Press Ctrl+F2 to log as root, follow the steps in this tutorial where you can use the enroll script with -d /dev/sda3 -s 1 (for a standard Mint 17.1 install as /dev/sda1 will be the (U)EFI partition and /dev/sda2 will be the Ext2 partition mounted as /Boot).
Then the passwords entered twice will be your new passwphrase + yubikey, the 3rd password has to match the passphrase in the LUKS Slot 0.
If you get a "locale not found" error, no impact for me but then I'm used to avoiding the keyboard letters/digits that differ between layouts (ie: qwzm).
Reboot and try your new passphrase + yubikey at the Mint PBA Login.

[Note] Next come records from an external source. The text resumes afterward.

-- ==== Sys2Proof/Laws/Store.lean ====
section
/-!
SUPPORT. The tables, the memory and the registers: what a read finds after a write, and that writes keep the canonical form.
-/
namespace Sys2Proof.Machine

@[simp] theorem mapGet_nil {α : Type} (k : Nat) : mapGet ([] : Map α) k = none := rfl

theorem mapGet_mapSet {α : Type} (m : Map α) (k : Nat) (v : α) (j : Nat) :
    mapGet (mapSet m k v) j = if k = j then some v else mapGet m j := by
  induction m with
  | nil => simp [mapSet, mapGet]
  | cons x m ih =>
    obtain ⟨i, w⟩ := x
    simp only [mapSet]
    split
    · rename_i h
      simp only [mapGet]
    · split
      · rename_i h1 h2
        subst h2
        simp only [mapGet]
        split <;> rfl
      · rename_i h1 h2
        simp only [mapGet, ih]
        split
        · rename_i h3
          rw [if_neg]; omega
        · rfl

@[simp] theorem mapGet_mapSet_same {α : Type} (m : Map α) (k : Nat) (v : α) : mapGet (mapSet m k v) k = some v := by
  simp [mapGet_mapSet]

theorem mapGet_mapSet_ne {α : Type} (m : Map α) {k j : Nat} (v : α) (h : j ≠ k) : mapGet (mapSet m k v) j = mapGet m j := by
  rw [mapGet_mapSet, if_neg (Ne.symm h)]

/-! Contexts, cores and the other tables of the state. -/

@[simp] theorem State.ctx_setCtx (s : State) (g : Nat) (c : Ctx) : (s.setCtx g c).ctx g = c := by
  simp [State.ctx, State.setCtx]

theorem State.ctx_setCtx_ne (s : State) {g h : Nat} (c : Ctx) (n : h ≠ g) : (s.setCtx g c).ctx h = s.ctx h := by
  simp [State.ctx, State.setCtx, mapGet_mapSet_ne _ _ n]

@[simp] theorem State.ctx_modCtx (s : State) (g : Nat) (f : Ctx → Ctx) : (s.modCtx g f).ctx g = f (s.ctx g) := by
  simp [State.modCtx]

theorem State.ctx_modCtx_ne (s : State) {g h : Nat} (f : Ctx → Ctx) (n : h ≠ g) : (s.modCtx g f).ctx h = s.ctx h :=
  s.ctx_setCtx_ne _ n

/-- The contexts are read from one table. -/
theorem State.ctx_of_ctxs {s t : State} (h : t.ctxs = s.ctxs) (g : Nat) : t.ctx g = s.ctx g := by
  simp [State.ctx, h]

@[simp] theorem State.core_setCore (s : State) (k : Nat) (c : Core) : (s.setCore k c).core k = c := by
  simp [State.core, State.setCore]

@[simp] theorem State.core_modCore (s : State) (k : Nat) (f : Core → Core) : (s.modCore k f).core k = f (s.core k) := by
  simp [State.modCore]

/-- The cores are read from one table. -/
theorem State.core_of_cores {s t : State} (h : t.cores = s.cores) (k : Nat) : t.core k = s.core k := by
  simp [State.core, h]

@[simp] theorem State.ctx_post (s : State) (d : Nat) (ev : Instr) (who what val : Nat) (ext : EvExt) (g : Nat) :
    (s.post d ev who what val ext).ctx g = s.ctx g := rfl

@[simp] theorem State.core_post (s : State) (d : Nat) (ev : Instr) (who what val : Nat) (ext : EvExt) (k : Nat) :
    (s.post d ev who what val ext).core k = s.core k := rfl

@[simp] theorem State.core_setCtx (s : State) (g : Nat) (c : Ctx) (k : Nat) : (s.setCtx g c).core k = s.core k := rfl

@[simp] theorem State.ctx_setCore (s : State) (k : Nat) (c : Core) (g : Nat) : (s.setCore k c).ctx g = s.ctx g := rfl

/-! Memory. -/

theorem memGet_memSet (m : List Host.Cell) (k : Nat) (b : Byte) (j : Nat) (lo : Nat) (w : rising lo m = true) :
    memGet (memSet m k b) j = if k = j then b else memGet m j := by
  induction m generalizing lo with
  | nil =>
    simp only [memSet]
    split
    · rename_i h; simp [memGet, h]
    · simp [memGet]
  | cons x m ih =>
    obtain ⟨i, c⟩ := x
    simp only [rising, Bool.and_eq_true, decide_eq_true_eq] at w
    have low : ∀ l (n : List Host.Cell) q, rising l n = true → q < l → memGet n q = 0 := by
      intro l n q
      induction n generalizing l with
      | nil => intros; rfl
      | cons y n ih2 =>
        obtain ⟨a, d⟩ := y
        intro h1 h2
        simp only [rising, Bool.and_eq_true, decide_eq_true_eq] at h1
        simp only [memGet]
        rw [if_neg (by omega)]
        exact ih2 _ h1.2 (by omega)
    simp only [memSet]
    split
    · rename_i h
      split
      · rename_i hb
        simp only [memGet]
        by_cases e : k = j
        · subst e; rw [if_neg (by omega), if_pos rfl, hb]; exact low _ _ _ w.2 (by omega)
        · simp [e]
      · simp only [memGet]
    · split
      · rename_i h1 h2
        subst h2
        split
        · rename_i hb
          simp only [memGet]
          by_cases e : i = j
          · subst e; simp [hb]; exact low _ _ _ w.2 (by omega)
          · simp [e]
        · simp only [memGet]
          split <;> rfl
      · rename_i h1 h2
        simp only [memGet, ih _ w.2]
        by_cases e : i = j
        · subst e; simp; omega
        · simp [e]

theorem memSet_rising (m : List Host.Cell) (k : Nat) (b : Byte) (lo : Nat) (h : lo ≤ k) (w : rising lo m = true) :
    rising lo (memSet m k b) = true := by
  induction m generalizing lo with
  | nil =>
    simp only [memSet]
    split <;> simp [rising, h]
  | cons x m ih =>
    obtain ⟨i, c⟩ := x
    simp only [rising, Bool.and_eq_true, decide_eq_true_eq] at w
    have up : ∀ (n : List Host.Cell) l q, q ≤ l → rising l n = true → rising q n = true := by
      intro n
      cases n with
      | nil => intros; rfl
      | cons y n =>
        obtain ⟨a, d⟩ := y
        intro l q hq hr
        simp only [rising, Bool.and_eq_true, decide_eq_true_eq] at hr ⊢
        exact ⟨by omega, hr.2⟩
    simp only [memSet]
    split
    · split
      · simp [rising, w]
      · simp only [rising, Bool.and_eq_true, decide_eq_true_eq]
        exact ⟨h, by omega, w.2⟩
    · split
      · split
        · exact up _ _ _ (by omega) w.2
        · rename_i e _
          simp only [rising, Bool.and_eq_true, decide_eq_true_eq]
          exact ⟨h, e ▸ w.2⟩
      · simp only [rising, Bool.and_eq_true, decide_eq_true_eq]
        exact ⟨w.1, ih _ (by omega) w.2⟩

theorem memSet_nonzero (m : List Host.Cell) (k : Nat) (b : Byte) (w : m.all (fun c => c.2 != 0) = true) :
    (memSet m k b).all (fun c => c.2 != 0) = true := by
  induction m with
  | nil =>
    simp only [memSet]
    split
    · rfl
    · rename_i h; simpa using h
  | cons x m ih =>
    obtain ⟨i, c⟩ := x
    have w' := w
    simp only [List.all_cons, Bool.and_eq_true] at w
    simp only [memSet]
    split
    · split
      · exact w'
      · rename_i h
        simp only [List.all_cons, Bool.and_eq_true]
        exact ⟨by simpa using h, w⟩
    · split
      · split
        · exact w.2
        · rename_i h
          simp only [List.all_cons, Bool.and_eq_true]
          exact ⟨by simpa using h, w.2⟩
      · simp only [List.all_cons, Bool.and_eq_true]
        exact ⟨w.1, ih w.2⟩

/-- A byte written keeps the canonical form. -/
theorem memSet_wf (m : List Host.Cell) (k : Nat) (b : Byte) (w : memWf m) : memWf (memSet m k b) :=
  ⟨memSet_rising m k b 0 (Nat.zero_le _) w.1, memSet_nonzero m k b w.2⟩

/-- Bytes written keep the canonical form. -/
theorem memWrite_wf (bs : List Byte) (m : List Host.Cell) (k : Nat) (w : memWf m) : memWf (memWrite m k bs) := by
  induction bs generalizing m k with
  | nil => exact w
  | cons b bs ih => exact ih _ _ (memSet_wf m k b w)

/-- A byte read after bytes are written: the byte written there, or the byte that stood there. -/
theorem memGet_memWrite (bs : List Byte) (m : List Host.Cell) (k j : Nat) (w : memWf m) :
    memGet (memWrite m k bs) j = if k ≤ j ∧ j < k + bs.length then bs.getD (j - k) 0 else memGet m j := by
  induction bs generalizing m k with
  | nil => rw [if_neg (by simp only [List.length_nil]; omega)]; rfl
  | cons b bs ih =>
    simp only [memWrite, ih _ _ (memSet_wf m k b w), memGet_memSet m k b j 0 w.1, List.length_cons]
    by_cases e : k = j
    · subst e
      rw [if_neg (by omega), if_pos rfl, if_pos (by omega)]
      simp
    · rw [if_neg e]
      by_cases h : k + 1 ≤ j ∧ j < k + 1 + bs.length
      · rw [if_pos h, if_pos (by omega)]
        obtain ⟨i, hi⟩ : ∃ i, j - k = i + 1 := ⟨j - k - 1, by omega⟩
        rw [hi, List.getD_cons_succ]
        congr 1
        omega
      · rw [if_neg h, if_neg (by omega)]

/-! Registers. -/

theorem Ctx.setReg_s (c : Ctx) (w : RegWrite) (r : SReg) : (c.setReg w).getS r =
    if r = 0 then 0 else if w.reg = .s r then BitVec.ofNat 64 w.val else c.getS r := by
  obtain ⟨reg, v⟩ := w
  cases reg with
  | s q =>
    simp only [Ctx.setReg, Ctx.getS]
    by_cases hr : r = 0
    · simp [hr]
    · by_cases hq : q = 0
      · subst hq
        have : ¬ (RegName.s 0 = RegName.s r) := fun e => hr (by injection e with e; exact e.symm)
        simp [hr, this]
      · by_cases e : q = r
        · subst e; simp [hr]
        · have n : ¬ (q.val = r.val) := fun x => e (Fin.ext x)
          simp [hr, hq, e, n]
  | v q => by_cases hr : r = 0 <;> simp [Ctx.setReg, Ctx.getS, hr]
  | m q => by_cases hr : r = 0 <;> by_cases hq : q = 0 <;> simp [Ctx.setReg, Ctx.getS, hr, hq]

theorem Ctx.setReg_v (c : Ctx) (w : RegWrite) (r : VReg) : (c.setReg w).getV r =
    if w.reg = .v r then BitVec.ofNat 512 w.val else c.getV r := by
  obtain ⟨reg, v⟩ := w
  cases reg with
  | s q => simp only [Ctx.setReg, Ctx.getV]; split <;> simp
  | v q =>
    simp only [Ctx.setReg, Ctx.getV]
    by_cases e : q = r
    · subst e; simp
    · have n : ¬ (q.val = r.val) := fun x => e (Fin.ext x)
      simp [e, n]
  | m q => simp only [Ctx.setReg, Ctx.getV]; split <;> simp

theorem Ctx.setReg_m (c : Ctx) (w : RegWrite) (r : MReg) : (c.setReg w).getM r =
    if r = 0 then BitVec.allOnes 64 else if w.reg = .m r then BitVec.ofNat 64 w.val else c.getM r := by
  obtain ⟨reg, v⟩ := w
  cases reg with
  | s q => by_cases hr : r = 0 <;> by_cases hq : q = 0 <;> simp [Ctx.setReg, Ctx.getM, hr, hq]
  | v q => by_cases hr : r = 0 <;> simp [Ctx.setReg, Ctx.getM, hr]
  | m q =>
    simp only [Ctx.setReg, Ctx.getM]
    by_cases hr : r = 0
    · simp [hr]
    · by_cases hq : q = 0
      · subst hq
        have : ¬ (RegName.m 0 = RegName.m r) := fun e => hr (by injection e with e; exact e.symm)
        simp [hr, this]
      · by_cases e : q = r
        · subst e; simp [hr]
        · have n : ¬ (q.val = r.val) := fun x => e (Fin.ext x)
          simp [hr, hq, e, n]

end Sys2Proof.Machine
end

Note: only the sucess messages will be shown as text (no visible hint about using a yubikey).
Last word: many thanks to the OP and PrivacyIdea for putting this package up, this is fantastic work.
I already have my installation of Linux Mint encrypted with LUKS, does this add a Yubikey to the current encryption?
Hi,
It works perfect on system boot. But it didn't work if I try this after boot, e.g. to decrypt a data partition.
Is this possibly?
Midyr
To mount the LUKS partition after boot use the following commands:
echo "Password: " && read -s challenge
ykchalresp -2 "$challenge" | sudo cryptsetup luksOpen /dev/sdb1 mydevice -
sudo mkdir -p /mnt/mydevice
sudo mount /dev/mapper/mydevice /mnt/mydevice
unset challenge
To unmount partition:
sudo umount /mnt/mydevice
sudo rm -rf /mnt/mydevice
sudo cryptsetup luksClose mydevice
Hi,
on Ubuntu 18.04 this works like a charm for one disk.
On my desktop however I have two encrypted disks, and the yubikey-supported decryption only works for the first disk, for the second I need the conventional password, in spite of having enrolled the key there, too.
What is the trick to decrypt two encrypted disks with yubikey-support?
---Markus
I followed the instructions, and everything worked flawlessly untill I rebooted and was promted to insert the yubikey. The old password still works, but no combination of inserting the yubikey, pressing its button and typing the new password works. They all end up at unsuccessful attempts.
How exactly am i supposed to give the new password, run it through the yubikey and get access to the disk? Any one who can give it in baby steps?